What is being asked: In the data that follows, find the line with "let s := advanceTo (arrival"; transcribe it, every later line up to the one with "(d :: q.samples).take 16", and that line as well, exactly and with no others.

------ Dataset records

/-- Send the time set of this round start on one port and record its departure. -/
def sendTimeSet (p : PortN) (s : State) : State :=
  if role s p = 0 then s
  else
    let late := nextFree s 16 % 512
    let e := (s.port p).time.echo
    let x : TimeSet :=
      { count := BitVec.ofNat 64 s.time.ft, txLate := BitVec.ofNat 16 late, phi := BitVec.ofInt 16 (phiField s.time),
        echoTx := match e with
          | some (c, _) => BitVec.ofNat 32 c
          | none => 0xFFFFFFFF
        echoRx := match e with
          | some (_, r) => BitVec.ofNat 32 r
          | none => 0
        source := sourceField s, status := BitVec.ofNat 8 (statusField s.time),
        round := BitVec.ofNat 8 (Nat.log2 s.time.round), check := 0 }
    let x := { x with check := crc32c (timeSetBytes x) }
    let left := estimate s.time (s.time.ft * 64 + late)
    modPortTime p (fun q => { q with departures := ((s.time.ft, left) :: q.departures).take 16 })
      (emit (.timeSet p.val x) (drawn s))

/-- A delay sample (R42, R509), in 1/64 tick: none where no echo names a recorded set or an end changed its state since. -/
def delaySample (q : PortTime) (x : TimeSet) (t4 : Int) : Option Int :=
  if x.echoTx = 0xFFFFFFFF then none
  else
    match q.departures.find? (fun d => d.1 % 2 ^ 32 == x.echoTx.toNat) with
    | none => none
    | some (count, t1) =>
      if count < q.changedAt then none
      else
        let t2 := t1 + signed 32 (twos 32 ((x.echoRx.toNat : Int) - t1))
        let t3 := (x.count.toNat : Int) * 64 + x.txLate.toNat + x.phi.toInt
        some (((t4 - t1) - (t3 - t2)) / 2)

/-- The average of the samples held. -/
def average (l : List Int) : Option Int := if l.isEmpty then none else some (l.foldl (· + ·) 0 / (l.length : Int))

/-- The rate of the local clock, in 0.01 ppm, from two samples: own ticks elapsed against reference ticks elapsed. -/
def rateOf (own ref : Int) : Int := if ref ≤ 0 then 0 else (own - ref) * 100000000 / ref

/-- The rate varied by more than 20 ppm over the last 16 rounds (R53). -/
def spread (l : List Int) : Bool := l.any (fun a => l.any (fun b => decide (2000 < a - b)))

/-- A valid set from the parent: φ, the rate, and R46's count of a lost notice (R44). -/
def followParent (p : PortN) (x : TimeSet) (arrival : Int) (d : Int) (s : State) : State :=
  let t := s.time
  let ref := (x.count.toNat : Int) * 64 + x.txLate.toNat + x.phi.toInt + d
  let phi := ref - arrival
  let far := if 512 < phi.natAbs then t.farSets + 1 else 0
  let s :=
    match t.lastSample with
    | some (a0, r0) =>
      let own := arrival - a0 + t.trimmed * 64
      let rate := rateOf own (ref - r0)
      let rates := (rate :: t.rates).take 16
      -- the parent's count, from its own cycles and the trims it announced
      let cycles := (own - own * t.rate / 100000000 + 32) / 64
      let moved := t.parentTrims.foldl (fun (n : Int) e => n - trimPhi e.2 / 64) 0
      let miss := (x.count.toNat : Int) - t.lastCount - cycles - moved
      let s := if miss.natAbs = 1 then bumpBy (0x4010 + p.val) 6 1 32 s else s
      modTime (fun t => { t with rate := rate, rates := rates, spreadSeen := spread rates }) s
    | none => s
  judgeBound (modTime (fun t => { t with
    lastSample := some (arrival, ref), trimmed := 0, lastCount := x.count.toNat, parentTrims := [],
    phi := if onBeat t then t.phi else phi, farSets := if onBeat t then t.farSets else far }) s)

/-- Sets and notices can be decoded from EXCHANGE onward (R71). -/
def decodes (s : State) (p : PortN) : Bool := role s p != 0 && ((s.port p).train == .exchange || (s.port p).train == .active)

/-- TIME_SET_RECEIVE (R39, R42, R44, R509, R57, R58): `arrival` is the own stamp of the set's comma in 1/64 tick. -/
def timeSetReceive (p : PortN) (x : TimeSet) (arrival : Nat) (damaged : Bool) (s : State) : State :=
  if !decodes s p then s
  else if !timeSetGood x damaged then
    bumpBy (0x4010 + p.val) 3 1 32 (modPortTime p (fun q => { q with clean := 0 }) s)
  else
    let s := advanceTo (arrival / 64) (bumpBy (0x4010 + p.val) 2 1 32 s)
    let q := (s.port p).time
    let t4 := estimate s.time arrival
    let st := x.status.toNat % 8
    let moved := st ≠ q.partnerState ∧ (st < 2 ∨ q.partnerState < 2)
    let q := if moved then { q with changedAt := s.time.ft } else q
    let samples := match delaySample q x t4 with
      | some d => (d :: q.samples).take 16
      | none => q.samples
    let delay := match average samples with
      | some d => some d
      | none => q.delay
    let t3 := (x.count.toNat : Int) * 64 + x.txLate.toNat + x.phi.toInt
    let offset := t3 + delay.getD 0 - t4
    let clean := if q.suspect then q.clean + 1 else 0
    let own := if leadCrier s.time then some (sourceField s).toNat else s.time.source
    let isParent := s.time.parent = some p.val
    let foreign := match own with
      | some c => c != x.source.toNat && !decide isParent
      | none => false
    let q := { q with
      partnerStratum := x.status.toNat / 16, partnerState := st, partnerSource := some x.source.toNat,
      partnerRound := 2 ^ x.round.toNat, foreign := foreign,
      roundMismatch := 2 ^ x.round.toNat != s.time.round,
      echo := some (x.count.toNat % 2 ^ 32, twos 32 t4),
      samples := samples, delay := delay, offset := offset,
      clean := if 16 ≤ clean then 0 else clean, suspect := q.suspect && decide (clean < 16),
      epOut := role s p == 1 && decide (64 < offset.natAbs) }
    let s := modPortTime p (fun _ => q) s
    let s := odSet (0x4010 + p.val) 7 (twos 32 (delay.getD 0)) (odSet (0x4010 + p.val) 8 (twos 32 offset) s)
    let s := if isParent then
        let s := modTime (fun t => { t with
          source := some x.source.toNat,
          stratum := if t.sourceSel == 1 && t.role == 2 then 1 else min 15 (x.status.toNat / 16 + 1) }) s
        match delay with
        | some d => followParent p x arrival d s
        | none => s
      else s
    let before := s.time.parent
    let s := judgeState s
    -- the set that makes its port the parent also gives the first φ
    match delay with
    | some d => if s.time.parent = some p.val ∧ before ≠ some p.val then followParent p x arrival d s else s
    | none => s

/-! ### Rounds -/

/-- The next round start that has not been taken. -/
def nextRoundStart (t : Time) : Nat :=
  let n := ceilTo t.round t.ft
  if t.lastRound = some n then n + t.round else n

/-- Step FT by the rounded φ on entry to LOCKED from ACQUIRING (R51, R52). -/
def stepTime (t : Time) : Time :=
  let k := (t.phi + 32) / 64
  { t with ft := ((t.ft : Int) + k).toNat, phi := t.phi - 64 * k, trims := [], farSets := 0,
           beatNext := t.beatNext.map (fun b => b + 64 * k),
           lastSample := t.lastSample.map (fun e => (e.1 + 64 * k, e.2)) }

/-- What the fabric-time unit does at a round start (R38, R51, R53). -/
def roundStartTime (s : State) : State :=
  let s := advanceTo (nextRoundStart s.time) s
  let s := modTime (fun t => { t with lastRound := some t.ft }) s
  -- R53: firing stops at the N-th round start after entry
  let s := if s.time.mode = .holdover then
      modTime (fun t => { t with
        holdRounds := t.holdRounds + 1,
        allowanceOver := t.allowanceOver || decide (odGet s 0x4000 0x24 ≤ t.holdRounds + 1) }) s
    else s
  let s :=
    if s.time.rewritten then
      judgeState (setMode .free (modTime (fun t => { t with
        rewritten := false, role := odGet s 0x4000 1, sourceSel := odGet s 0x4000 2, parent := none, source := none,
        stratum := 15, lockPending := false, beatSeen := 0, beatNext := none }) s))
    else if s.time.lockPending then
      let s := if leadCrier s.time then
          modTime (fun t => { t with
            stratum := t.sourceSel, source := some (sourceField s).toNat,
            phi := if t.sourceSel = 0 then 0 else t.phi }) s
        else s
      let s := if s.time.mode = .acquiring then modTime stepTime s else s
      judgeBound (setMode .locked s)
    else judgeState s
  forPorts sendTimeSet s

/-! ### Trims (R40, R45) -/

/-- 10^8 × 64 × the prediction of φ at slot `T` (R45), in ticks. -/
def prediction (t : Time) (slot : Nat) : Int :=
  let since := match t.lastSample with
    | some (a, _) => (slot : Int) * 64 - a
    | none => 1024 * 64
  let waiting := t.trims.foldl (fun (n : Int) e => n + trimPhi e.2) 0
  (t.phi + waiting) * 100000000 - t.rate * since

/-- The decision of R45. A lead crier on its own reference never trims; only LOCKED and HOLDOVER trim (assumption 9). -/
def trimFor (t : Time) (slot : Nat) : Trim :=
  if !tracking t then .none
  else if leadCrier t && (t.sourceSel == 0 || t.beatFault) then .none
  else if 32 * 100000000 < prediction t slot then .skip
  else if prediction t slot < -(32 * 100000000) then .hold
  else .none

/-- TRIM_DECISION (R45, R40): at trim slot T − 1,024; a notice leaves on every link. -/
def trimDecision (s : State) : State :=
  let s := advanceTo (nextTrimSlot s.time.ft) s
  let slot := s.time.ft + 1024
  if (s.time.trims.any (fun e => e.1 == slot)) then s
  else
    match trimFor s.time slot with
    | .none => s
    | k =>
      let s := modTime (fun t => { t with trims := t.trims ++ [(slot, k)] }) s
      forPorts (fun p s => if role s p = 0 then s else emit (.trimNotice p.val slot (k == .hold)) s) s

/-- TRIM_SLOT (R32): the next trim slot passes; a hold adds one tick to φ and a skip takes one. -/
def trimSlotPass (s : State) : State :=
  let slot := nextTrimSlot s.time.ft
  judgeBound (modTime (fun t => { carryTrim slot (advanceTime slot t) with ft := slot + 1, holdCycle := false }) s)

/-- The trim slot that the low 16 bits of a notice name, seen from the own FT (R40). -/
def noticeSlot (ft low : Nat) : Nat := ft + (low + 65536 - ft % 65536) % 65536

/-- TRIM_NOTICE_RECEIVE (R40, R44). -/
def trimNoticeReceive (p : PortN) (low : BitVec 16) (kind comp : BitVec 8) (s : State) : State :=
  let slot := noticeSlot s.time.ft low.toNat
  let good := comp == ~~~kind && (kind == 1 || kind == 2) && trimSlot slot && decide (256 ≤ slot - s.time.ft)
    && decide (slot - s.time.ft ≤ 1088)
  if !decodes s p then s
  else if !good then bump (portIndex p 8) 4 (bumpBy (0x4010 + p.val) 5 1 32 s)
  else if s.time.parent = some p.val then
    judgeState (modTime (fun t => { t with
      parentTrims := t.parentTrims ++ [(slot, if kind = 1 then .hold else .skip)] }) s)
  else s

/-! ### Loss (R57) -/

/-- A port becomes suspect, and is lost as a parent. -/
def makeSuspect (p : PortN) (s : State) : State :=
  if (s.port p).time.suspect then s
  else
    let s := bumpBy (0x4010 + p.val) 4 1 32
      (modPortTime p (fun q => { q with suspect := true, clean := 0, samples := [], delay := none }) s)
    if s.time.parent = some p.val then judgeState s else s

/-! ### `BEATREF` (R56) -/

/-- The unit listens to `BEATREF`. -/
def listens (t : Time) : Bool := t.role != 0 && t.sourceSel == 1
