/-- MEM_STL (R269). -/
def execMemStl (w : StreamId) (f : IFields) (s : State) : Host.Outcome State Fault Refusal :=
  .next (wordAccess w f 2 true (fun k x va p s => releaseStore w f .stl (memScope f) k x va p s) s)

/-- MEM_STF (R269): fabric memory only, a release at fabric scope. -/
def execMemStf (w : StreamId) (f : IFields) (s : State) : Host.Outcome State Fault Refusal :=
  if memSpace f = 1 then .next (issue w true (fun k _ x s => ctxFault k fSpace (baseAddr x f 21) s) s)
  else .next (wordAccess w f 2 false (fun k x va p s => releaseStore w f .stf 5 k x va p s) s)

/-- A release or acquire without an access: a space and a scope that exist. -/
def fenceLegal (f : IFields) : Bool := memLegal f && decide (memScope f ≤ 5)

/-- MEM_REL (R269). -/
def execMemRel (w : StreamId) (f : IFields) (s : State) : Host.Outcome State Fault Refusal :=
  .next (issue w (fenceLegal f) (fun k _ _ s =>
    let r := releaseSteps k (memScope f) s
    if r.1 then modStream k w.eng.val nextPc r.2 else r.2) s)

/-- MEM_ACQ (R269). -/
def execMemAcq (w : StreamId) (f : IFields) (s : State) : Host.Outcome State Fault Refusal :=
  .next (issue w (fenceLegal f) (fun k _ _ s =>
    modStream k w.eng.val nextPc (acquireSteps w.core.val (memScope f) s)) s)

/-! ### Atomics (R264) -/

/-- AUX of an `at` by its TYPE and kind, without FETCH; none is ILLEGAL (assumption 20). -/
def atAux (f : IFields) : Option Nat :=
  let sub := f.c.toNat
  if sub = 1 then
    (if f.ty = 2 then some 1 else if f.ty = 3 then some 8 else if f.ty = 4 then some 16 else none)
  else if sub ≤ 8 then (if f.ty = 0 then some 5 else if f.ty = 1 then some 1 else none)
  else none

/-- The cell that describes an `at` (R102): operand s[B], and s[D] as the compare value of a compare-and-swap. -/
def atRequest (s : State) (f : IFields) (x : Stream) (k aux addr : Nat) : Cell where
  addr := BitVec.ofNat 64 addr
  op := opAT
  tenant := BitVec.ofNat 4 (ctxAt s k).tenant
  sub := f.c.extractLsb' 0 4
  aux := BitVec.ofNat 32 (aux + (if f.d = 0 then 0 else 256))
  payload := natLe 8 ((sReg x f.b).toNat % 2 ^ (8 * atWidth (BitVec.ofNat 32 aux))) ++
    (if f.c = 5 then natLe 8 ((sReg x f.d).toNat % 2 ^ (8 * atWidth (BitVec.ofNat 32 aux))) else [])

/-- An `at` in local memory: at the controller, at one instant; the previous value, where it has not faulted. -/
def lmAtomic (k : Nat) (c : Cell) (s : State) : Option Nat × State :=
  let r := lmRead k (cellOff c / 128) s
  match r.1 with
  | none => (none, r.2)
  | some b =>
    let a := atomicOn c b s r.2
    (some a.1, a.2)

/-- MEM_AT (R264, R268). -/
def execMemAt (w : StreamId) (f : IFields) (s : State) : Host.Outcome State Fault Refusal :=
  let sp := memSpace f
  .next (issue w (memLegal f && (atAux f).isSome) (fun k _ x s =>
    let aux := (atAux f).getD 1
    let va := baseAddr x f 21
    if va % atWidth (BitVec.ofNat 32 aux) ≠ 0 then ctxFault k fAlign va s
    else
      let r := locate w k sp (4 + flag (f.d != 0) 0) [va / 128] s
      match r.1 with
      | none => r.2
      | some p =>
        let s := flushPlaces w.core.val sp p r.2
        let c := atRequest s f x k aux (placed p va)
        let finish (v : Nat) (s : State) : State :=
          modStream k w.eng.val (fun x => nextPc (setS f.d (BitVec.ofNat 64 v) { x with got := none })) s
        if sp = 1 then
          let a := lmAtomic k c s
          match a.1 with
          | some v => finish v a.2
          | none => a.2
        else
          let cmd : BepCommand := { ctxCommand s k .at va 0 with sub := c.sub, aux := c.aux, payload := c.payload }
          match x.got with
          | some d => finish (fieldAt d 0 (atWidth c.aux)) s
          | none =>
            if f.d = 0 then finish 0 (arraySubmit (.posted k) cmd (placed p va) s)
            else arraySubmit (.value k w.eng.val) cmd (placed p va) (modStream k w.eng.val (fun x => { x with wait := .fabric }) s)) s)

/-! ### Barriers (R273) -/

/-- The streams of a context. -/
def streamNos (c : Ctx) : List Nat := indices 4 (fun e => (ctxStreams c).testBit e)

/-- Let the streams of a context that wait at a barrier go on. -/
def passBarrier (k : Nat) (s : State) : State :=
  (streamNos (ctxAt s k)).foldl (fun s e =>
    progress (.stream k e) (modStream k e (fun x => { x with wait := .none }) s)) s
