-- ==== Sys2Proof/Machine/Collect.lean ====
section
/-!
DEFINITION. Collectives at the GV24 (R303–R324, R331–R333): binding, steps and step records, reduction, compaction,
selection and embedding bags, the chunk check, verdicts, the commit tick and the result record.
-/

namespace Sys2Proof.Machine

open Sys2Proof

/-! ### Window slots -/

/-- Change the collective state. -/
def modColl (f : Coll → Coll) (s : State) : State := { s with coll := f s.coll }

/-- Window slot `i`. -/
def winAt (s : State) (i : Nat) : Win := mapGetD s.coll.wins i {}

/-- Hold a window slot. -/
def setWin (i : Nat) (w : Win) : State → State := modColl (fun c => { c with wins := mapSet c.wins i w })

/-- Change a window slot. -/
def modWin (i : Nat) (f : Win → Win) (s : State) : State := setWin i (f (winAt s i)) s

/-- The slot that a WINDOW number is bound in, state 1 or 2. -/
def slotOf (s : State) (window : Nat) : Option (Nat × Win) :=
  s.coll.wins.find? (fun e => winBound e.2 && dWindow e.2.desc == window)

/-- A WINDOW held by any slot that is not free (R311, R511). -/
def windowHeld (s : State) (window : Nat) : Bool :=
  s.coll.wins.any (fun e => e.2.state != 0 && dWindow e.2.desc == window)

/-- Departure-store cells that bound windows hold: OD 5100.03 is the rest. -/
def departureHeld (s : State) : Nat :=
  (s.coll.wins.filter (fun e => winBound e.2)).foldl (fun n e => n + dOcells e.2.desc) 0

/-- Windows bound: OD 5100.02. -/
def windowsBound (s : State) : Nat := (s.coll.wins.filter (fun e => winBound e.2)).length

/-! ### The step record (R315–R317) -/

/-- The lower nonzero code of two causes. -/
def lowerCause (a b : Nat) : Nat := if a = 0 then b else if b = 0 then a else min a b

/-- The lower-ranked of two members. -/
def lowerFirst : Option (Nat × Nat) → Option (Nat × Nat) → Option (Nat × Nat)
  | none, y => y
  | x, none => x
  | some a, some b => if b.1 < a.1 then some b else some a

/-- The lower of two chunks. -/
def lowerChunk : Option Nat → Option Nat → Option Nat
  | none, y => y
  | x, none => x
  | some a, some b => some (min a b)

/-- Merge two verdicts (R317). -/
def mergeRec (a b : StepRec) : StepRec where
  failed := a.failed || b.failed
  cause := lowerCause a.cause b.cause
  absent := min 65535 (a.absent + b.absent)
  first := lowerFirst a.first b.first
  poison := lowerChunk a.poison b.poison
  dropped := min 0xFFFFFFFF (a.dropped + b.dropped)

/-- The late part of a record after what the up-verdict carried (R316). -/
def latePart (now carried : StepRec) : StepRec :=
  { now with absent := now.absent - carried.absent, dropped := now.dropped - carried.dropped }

------------

Response area:
    let s := advanceTo (arrival / 64) (bumpBy (0x4010 + p.val) 2 1 32 s)
    let q := (s.port p).time
    let t4 := estimate s.time arrival
    let st := x.status.toNat % 8
    let moved := st ≠ q.partnerState ∧ (st < 2 ∨ q.partnerState < 2)
    let q := if moved then { q with changedAt := s.time.ft } else q
    let samples := match delaySample q x t4 with
      | some d => (d :: q.samples).take 16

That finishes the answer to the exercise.